That was the trouble with stamp collecting. You never ran out of things to want. If he’d collected something else – rocks, say, or old Victrolas, or art – he’d run out of room sooner or later. His one-bedroom apartment was spacious enough by New York’s severe standards, but it wouldn’t take many paintings to fill the available wall space. With stamps, though, he had a set of ten large albums, occupying no more than five running feet of bookshelf space, and he could collect for the rest of his life and spend millions of dollars and never fill them.

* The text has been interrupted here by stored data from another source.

/-! ### Dequantize -/

/-- R62: Dequantize is the correctly rounded quotient by 255. -/
theorem dequantize_isNearestEven (k : Byte) : IsNearestEven ((k.toNat : ℚ) / 255) (dequantize k) := by
  have hk : (k.toNat : ℚ) ≤ 255 := by exact_mod_cast Nat.le_of_lt_succ k.isLt
  have hscale : real scale ≠ 0 := by rw [real_scale]; norm_num
  have h := fdiv64_isNearestEven (a := channelOfByte k) hscale
  rw [real_channelOfByte, real_scale] at h
  refine h (le_trans ?_ real_scale_le_maxFinite)
  rw [real_scale, abs_of_nonneg (by positivity)]
  exact (div_le_self (by positivity) (by norm_num)).trans hk

theorem signBit_dequantize (k : Byte) : signBit (dequantize k) = false := by
  rw [dequantize, fdiv64, signBit_rne64, signBit_channelOfByte]
  decide

theorem isFinite_dequantize (k : Byte) : isFinite (dequantize k) = true := by
  obtain ⟨hfin, -⟩ := dequantize_isNearestEven k
  exact hfin

theorem inUnitInterval_dequantize (k : Byte) : InUnitInterval (dequantize k) := by
  have hk : (k.toNat : ℚ) ≤ 255 := by exact_mod_cast Nat.le_of_lt_succ k.isLt
  refine ⟨isFinite_dequantize k, real_nonneg_of_signBit (signBit_dequantize k), ?_⟩
  rw [← real_one64]
  refine (dequantize_isNearestEven k).real_le (by decide) ?_
  rw [real_one64]
  linarith

/-! ### The two round trips -/

theorem dequantize_ofNat {k : Nat} (hk : k < 256) :
    dequantize (BitVec.ofNat 8 k) = BitVec.ofNat 64 (dequantizePattern k) := by
  rw [dequantize_eq, BitVec.toNat_ofNat, Nat.mod_eq_of_lt hk]

/-- The error of Dequantize after Quantize at T_132. -/
def greatestError : ℚ := |real (BitVec.ofNat 64 (dequantizePattern 132)) - real 0x3FE0808080808080#64|

theorem error_at_threshold_132 : |real (dequantize 132) - real 0x3FE0808080808080#64| = greatestError := by
  rw [dequantize_eq]
  rfl

section Rows
variable {k : Nat} (hk : k < 255)
include hk

/-- T_(k+1) stands between Dequantize of `k` and of `k + 1`. -/
theorem dequantize_around_threshold : real (dequantize (BitVec.ofNat 8 k)) < real (threshold k) ∧
    real (threshold k) ≤ real (dequantize (BitVec.ofNat 8 (k + 1))) := by
  rw [dequantize_ofNat (show k < 256 by omega), dequantize_ofNat (show k + 1 < 256 by omega)]
  exact threshold_of_forall_zipIdx (P := fun t k => real (BitVec.ofNat 64 (dequantizePattern k)) < real t ∧
    real t ≤ real (BitVec.ofNat 64 (dequantizePattern (k + 1)))) (by decide +kernel) hk

/-- At T_(k+1), the first value of byte `k + 1`, and before it, at the last value of byte `k`, the error is no greater than at T_132. -/
theorem dequantize_error_at_threshold :
    |real (dequantize (BitVec.ofNat 8 (k + 1))) - real (threshold k)| ≤ greatestError ∧
    |real (dequantize (BitVec.ofNat 8 k)) - real (threshold k - 1)| ≤ greatestError := by
  rw [dequantize_ofNat (show k < 256 by omega), dequantize_ofNat (show k + 1 < 256 by omega)]
  exact threshold_of_forall_zipIdx (P := fun t k =>
    |real (BitVec.ofNat 64 (dequantizePattern (k + 1))) - real t| ≤ greatestError ∧
    |real (BitVec.ofNat 64 (dequantizePattern k)) - real (t - 1)| ≤ greatestError) (by decide +kernel) hk

end Rows

theorem byte_eq_ofNat {q : Byte} {k : Nat} (h : q.toNat = k) : q = BitVec.ofNat 8 k := by
  rw [← h, BitVec.ofNat_toNat, BitVec.setWidth_eq]

/-- Dequantize of a byte stands at or above its own threshold and below the next. -/
theorem quantize_dequantize (q : Byte) : quantize (dequantize q) = q := by
  have hfin := isFinite_dequantize q
  have hle : (quantize (dequantize q)).toNat ≤ q.toNat := by
    rcases (Nat.le_of_lt_succ q.isLt).lt_or_eq with hlt | heq
    · obtain ⟨hbelow, -⟩ := dequantize_around_threshold hlt
      rw [← byte_eq_ofNat rfl] at hbelow
      exact not_lt.mp fun h => hbelow.not_ge ((lt_quantize_iff hlt hfin).mp h)
    · omega
  refine BitVec.eq_of_toNat_eq (hle.antisymm ?_)
  cases hq : q.toNat with
  | zero => exact Nat.zero_le _
  | succ k =>
    have hk : k < 255 := by omega
    obtain ⟨-, habove⟩ := dequantize_around_threshold hk
    rw [← byte_eq_ofNat hq] at habove
    exact (lt_quantize_iff hk hfin).mpr habove

/-- A value of [0, 1] lies between the first and the last value of its byte, and the error there is no greater than at T_132. -/
theorem abs_dequantize_quantize_sub_le {x : Channel} (hx : InUnitInterval x) :
    |real (dequantize (quantize x)) - real x| ≤ greatestError := by
  obtain ⟨hfin, h0, h1⟩ := hx
  have hnonneg : 0 ≤ greatestError := abs_nonneg _
  obtain ⟨lo, hlo, hloerr⟩ : ∃ lo, lo ≤ real x ∧ |real (dequantize (quantize x)) - lo| ≤ greatestError := by
    cases hq : (quantize x).toNat with
    | zero =>
      have hzero : dequantize (BitVec.ofNat 8 0) = posZero := dequantize_zero
      refine ⟨0, h0, ?_⟩
      rw [byte_eq_ofNat hq, hzero, real_posZero, sub_zero, abs_zero]
      exact hnonneg
    | succ k =>
      have hk : k < 255 := by omega
      refine ⟨real (threshold k), (lt_quantize_iff hk hfin).mp (by omega), ?_⟩
      rw [byte_eq_ofNat hq]
      exact (dequantize_error_at_threshold hk).1
  obtain ⟨hi, hhi, hhierr⟩ : ∃ hi, real x ≤ hi ∧ |real (dequantize (quantize x)) - hi| ≤ greatestError := by
    rcases (Nat.le_of_lt_succ (quantize x).isLt).lt_or_eq with hlt | heq
    · have hbelow : real x < real (threshold (quantize x).toNat) :=
        not_le.mp fun h => absurd ((lt_quantize_iff hlt hfin).mpr h) (lt_irrefl _)
      refine ⟨_, real_le_real_sub_one (threshold_ne_zero hlt) (signBit_threshold hlt) hbelow, ?_⟩
      obtain ⟨-, herr⟩ := dequantize_error_at_threshold hlt
      rwa [← byte_eq_ofNat rfl] at herr
    · have hmax : dequantize (BitVec.ofNat 8 255) = one64 := dequantize_max
      refine ⟨1, h1, ?_⟩
      rw [byte_eq_ofNat heq, hmax, real_one64, sub_self, abs_zero]
      exact hnonneg
  exact (abs_le_max_abs_abs (sub_le_sub_left hhi _) (sub_le_sub_left hlo _)).trans (max_le hhierr hloerr)

theorem greatestError_lt : greatestError < 1 / 255 := by decide +kernel

/-- Settles O18: both round trips from where each byte's values begin and end. -/
theorem dequantizeThenQuantizeIsTheIdentityAndBackIsClose :
    Obligations.DequantizeThenQuantizeIsTheIdentityAndBackIsClose := by
  rw [Obligations.DequantizeThenQuantizeIsTheIdentityAndBackIsClose, error_at_threshold_132]
  exact ⟨quantize_dequantize, fun _ => abs_dequantize_quantize_sub_le, quantize_threshold (k := 131) (by decide),
    greatestError_lt⟩

/-- Dequantize strictly increases, because Quantize is monotone and undoes it. -/
theorem real_dequantize_lt {j k : Byte} (h : j.toNat < k.toNat) : real (dequantize j) < real (dequantize k) := by
  by_contra! hle
  have hmono := quantize_mono_of_isFinite (isFinite_dequantize k) (isFinite_dequantize j) hle
  rw [quantize_dequantize, quantize_dequantize] at hmono
  omega

theorem dequantize_one : dequantize 1 = 0x3F70101010101010#64 := by
  rw [dequantize_eq]
  decide +kernel

theorem real_dequantize_one_le {k : Byte} (hk : k ≠ 0) : real (dequantize 1) ≤ real (dequantize k) := by
  rcases eq_or_ne k 1 with rfl | h1
  · exact le_rfl
  · have hlt : (1 : Byte).toNat < k.toNat := by bv_omega
    exact (real_dequantize_lt hlt).le

/-- Settles O17: the correctly rounded quotient; a nonzero byte's result is at least that of 1, which is normal. -/
theorem dequantizeIsTheCorrectlyRoundedQuotient : Obligations.DequantizeIsTheCorrectlyRoundedQuotient := by
  refine ⟨fun k => ⟨dequantize_isNearestEven k, inUnitInterval_dequantize k, signBit_dequantize k⟩, dequantize_zero,
    dequantize_max, dequantize_one, fun k hk => ⟨?_, real_dequantize_one_le hk⟩, fun j k => real_dequantize_lt⟩
  have hle := (real_le_real_iff (signBit_dequantize 1) (signBit_dequantize k)).mp (real_dequantize_one_le hk)
  have hsign : ¬ 2 ^ 63 ≤ (dequantize k).toNat := by simpa [signBit_eq_decide] using signBit_dequantize k
  have hone : (dequantize 1).toNat = 0x3F70101010101010 := by rw [dequantize_one]; rfl
  rw [expField_eq]
  omega

end Sys2Proof.Machine
end

section
/-! PROOFS. PACK and UNPACK one after the other (R71, R75), the sign of a packed word (R70), and O23, O24 and O25. -/

namespace Sys2Proof.Machine

/-! ### UNPACK after PACK -/

theorem wordOperand_of_zext64 {req : Request} {w : Word} (h : req.operand0 = zext64 w) : wordOperand req = w := by
  rw [wordOperand, h, extractLsb'_zext64_low (by decide)]

/-- UNPACK of a word in OPERAND0, from its lanes. -/
theorem execute_unpack_zext64 (w : Word) (o1 o2 o3 : Slot) : execute ⟨1#32, zext64 w, o1, o2, o3⟩ =
    ⟨0, dequantize (extractLanes w).r, dequantize (extractLanes w).g, dequantize (extractLanes w).b,
      dequantize (extractLanes w).a⟩ := by
  rw [execute_of_decodeFrame_ok (decodeFrame_unpack rfl), wordOperand_of_zext64 rfl]
  rfl

theorem execute_pack_eq_respondWord (r g b a : Channel) : execute ⟨0#32, r, g, b, a⟩ = respondWord (packWord r g b a) :=
  execute_of_decodeFrame_ok (decodeFrame_pack rfl)

/-- Channels first: each comes back dequantized from its own byte. -/
theorem execute_unpack_of_pack (r g b a : Channel) : execute ⟨1#32, (execute ⟨0#32, r, g, b, a⟩).result0, 0, 0, 0⟩ =
    ⟨0, dequantize (quantize r), dequantize (quantize g), dequantize (quantize b), dequantize (quantize a)⟩ := by
  have hpack : (execute ⟨0#32, r, g, b, a⟩).result0 = zext64 (packWord r g b a) :=
    congrArg Response.result0 (execute_pack_eq_respondWord r g b a)
  rw [hpack, execute_unpack_zext64, packWord, extractLanes_packLanes]

theorem abs_dequantize_quantize_sub_lt {x : Channel} (hx : InUnitInterval x) :
    |real (dequantize (quantize x)) - real x| < 1 / 255 :=
  (abs_dequantize_quantize_sub_le hx).trans_lt greatestError_lt

theorem dequantize_quantize_of_eq_dequantize {x : Channel} {k : Byte} (h : x = dequantize k) : dequantize (quantize x) = x := by
  rw [h, quantize_dequantize]

/-- Settles O24: each channel takes the round trip of O18 alone. -/
theorem unpackOfPackIsWithinOneStep : Obligations.UnpackOfPackIsWithinOneStep := by
  refine ⟨fun r g b a hr hg hb ha => ?_, fun r g b a k => ?_⟩ <;> rw [execute_unpack_of_pack]
  · exact ⟨abs_dequantize_quantize_sub_lt hr, abs_dequantize_quantize_sub_lt hg, abs_dequantize_quantize_sub_lt hb,
      abs_dequantize_quantize_sub_lt ha⟩
  · exact ⟨dequantize_quantize_of_eq_dequantize, dequantize_quantize_of_eq_dequantize,
      dequantize_quantize_of_eq_dequantize, dequantize_quantize_of_eq_dequantize⟩

/-! ### PACK after UNPACK -/

/-- R72, R74: the lanes of a word, packed, are the word. -/
theorem packLanes_extractLanes (w : Word) :
    packLanes (extractLanes w).r (extractLanes w).g (extractLanes w).b (extractLanes w).a = w := by
  have hword : (w.extractLsb' 24 8 ++ w.extractLsb' 16 8 ++ w.extractLsb' 8 8 ++ w.extractLsb' 0 8 : Word) =
      w.extractLsb' 0 32 := by
    have har : w.extractLsb' 24 8 ++ w.extractLsb' 16 8 = w.extractLsb' 16 16 :=
      BitVec.extractLsb'_append_extractLsb'_eq_extractLsb' rfl
    have harg : w.extractLsb' 16 16 ++ w.extractLsb' 8 8 = w.extractLsb' 8 24 :=
      BitVec.extractLsb'_append_extractLsb'_eq_extractLsb' rfl
    rw [har, harg]
    exact BitVec.extractLsb'_append_extractLsb'_eq_extractLsb' rfl
  rw [packLanes_eq_append, extractLanes_eq, hword, BitVec.extractLsb'_eq_self]

/-- Settles O23: Quantize undoes Dequantize in each lane. -/
theorem packOfUnpackGivesTheWordBack : Obligations.PackOfUnpackGivesTheWordBack := by
  intro w o1 o2 o3 u
  have hu : u = _ := execute_unpack_zext64 w o1 o2 o3
  rw [hu, execute_pack_eq_respondWord, packWord, quantize_dequantize, quantize_dequantize, quantize_dequantize,
    quantize_dequantize, packLanes_extractLanes]
  rfl

/-! ### The sign of a packed word -/

theorem sint32_neg_iff_getLsbD (w : Word) : sint32 w < 0 ↔ w.getLsbD 31 = true := by
  rw [← decide_eq_true_iff (p := sint32 w < 0), sint32, ← BitVec.msb_eq_toInt]
  rfl

theorem sint32_neg_iff_topByte (w : Word) : sint32 w < 0 ↔ 128 ≤ (w.extractLsb' 24 8).toNat := by
  rw [sint32_neg_iff_getLsbD, ← decide_eq_true_iff (p := 128 ≤ _), ← BitVec.msb_eq_decide (w.extractLsb' 24 8)]
  simp [BitVec.msb_eq_getLsbD_last]

theorem threshold_127 : threshold 127 = 0x3FE0000000000000#64 := by decide +kernel

theorem real_half : real 0x3FE0000000000000#64 = 1 / 2 := by decide +kernel

/-- R64 at T_128, which is 0.5. -/
theorem half_le_iff_quantize {x : Channel} (hx : isFinite x = true) : 128 ≤ (quantize x).toNat ↔ 1 / 2 ≤ real x := by
  rw [← real_half, ← threshold_127]
  exact lt_quantize_iff (by decide) hx

theorem eq_inf_of_isInf {x : Channel} (h : isInf x = true) : x = 0x7FF0000000000000#64 ∨ x = 0xFFF0000000000000#64 := by
  obtain ⟨hexp, hfrac⟩ : expField x = 0x7FF ∧ fracField x = 0 := by simpa [isInf] using h
  rw [expField_eq] at hexp
  rw [fracField_eq] at hfrac
  have hlt := x.isLt
  have hcases : x.toNat = 0x7FF0000000000000 ∨ x.toNat = 0xFFF0000000000000 := by omega
  exact hcases.imp BitVec.eq_of_toNat_eq BitVec.eq_of_toNat_eq

theorem quantize_posInf : quantize 0x7FF0000000000000#64 = 255 :=
  quantize_of_clamp01_one64 (by decide) clamp01_posInf

theorem quantize_negInf : quantize 0xFFF0000000000000#64 = 0 :=
  quantize_of_clamp01_posZero (by decide) clamp01_negInf

/-- The upper half of the bytes is reached from 0.5 up, +∞ among them, and from no NaN. -/
theorem quantize_ge_128_iff (x : Channel) : 128 ≤ (quantize x).toNat ↔
    x = 0x7FF0000000000000#64 ∨ (isFinite x = true ∧ 1 / 2 ≤ real x) := by
  cases hnan : isNaN x with
  | true =>
    have hfin : isFinite x ≠ true := fun hf => by simp [isNaN_eq_false_of_isFinite hf] at hnan
    have hinf : x ≠ 0x7FF0000000000000#64 := by rintro rfl; exact absurd hnan (by decide)
    rw [quantize_of_isNaN hnan]
    simp [hfin, hinf]
  | false =>
    rcases isFinite_or_isInf hnan with hfin | hinf
    · have hne : x ≠ 0x7FF0000000000000#64 := by rintro rfl; exact absurd hfin (by decide)
      simp only [half_le_iff_quantize hfin, hne, hfin, false_or, true_and]
    · rcases eq_inf_of_isInf hinf with rfl | rfl
      · rw [quantize_posInf]
        exact iff_of_true (by decide) (.inl rfl)
      · rw [quantize_negInf]
        exact iff_of_false (by decide) (by decide)

/-- Settles O25: the sign of a word is that of its top byte, and PACK's top byte is alpha's. -/
theorem packedWordIsNegativeExactlyFromHalfAlpha : Obligations.PackedWordIsNegativeExactlyFromHalfAlpha := by
  refine ⟨fun w => ⟨sint32_neg_iff_getLsbD w, sint32_neg_iff_topByte w⟩, fun r g b a => ?_⟩
  rw [packWord_eq_append, sint32_append_neg_iff, quantize_ge_128_iff]

end Sys2Proof.Machine
end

Meanwhile, it wasn’t as though he couldn’t afford six hundred dollars for the Swedish reprints, not with the fee he was collecting for the job that had brought him to Des Moines. And McCue’s price was certainly fair. He’d be getting them for a third of catalog, and would have cheerfully paid close to full catalog value for them.

And did it matter if he wound up short of cash? He’d be out of Des Moines in a day or two, three at the most, and aside from buying the occasional newspaper and the odd cup of coffee, what did he need cash for, anyway? Fifty bucks to cover a cab home from the airport? That was about it.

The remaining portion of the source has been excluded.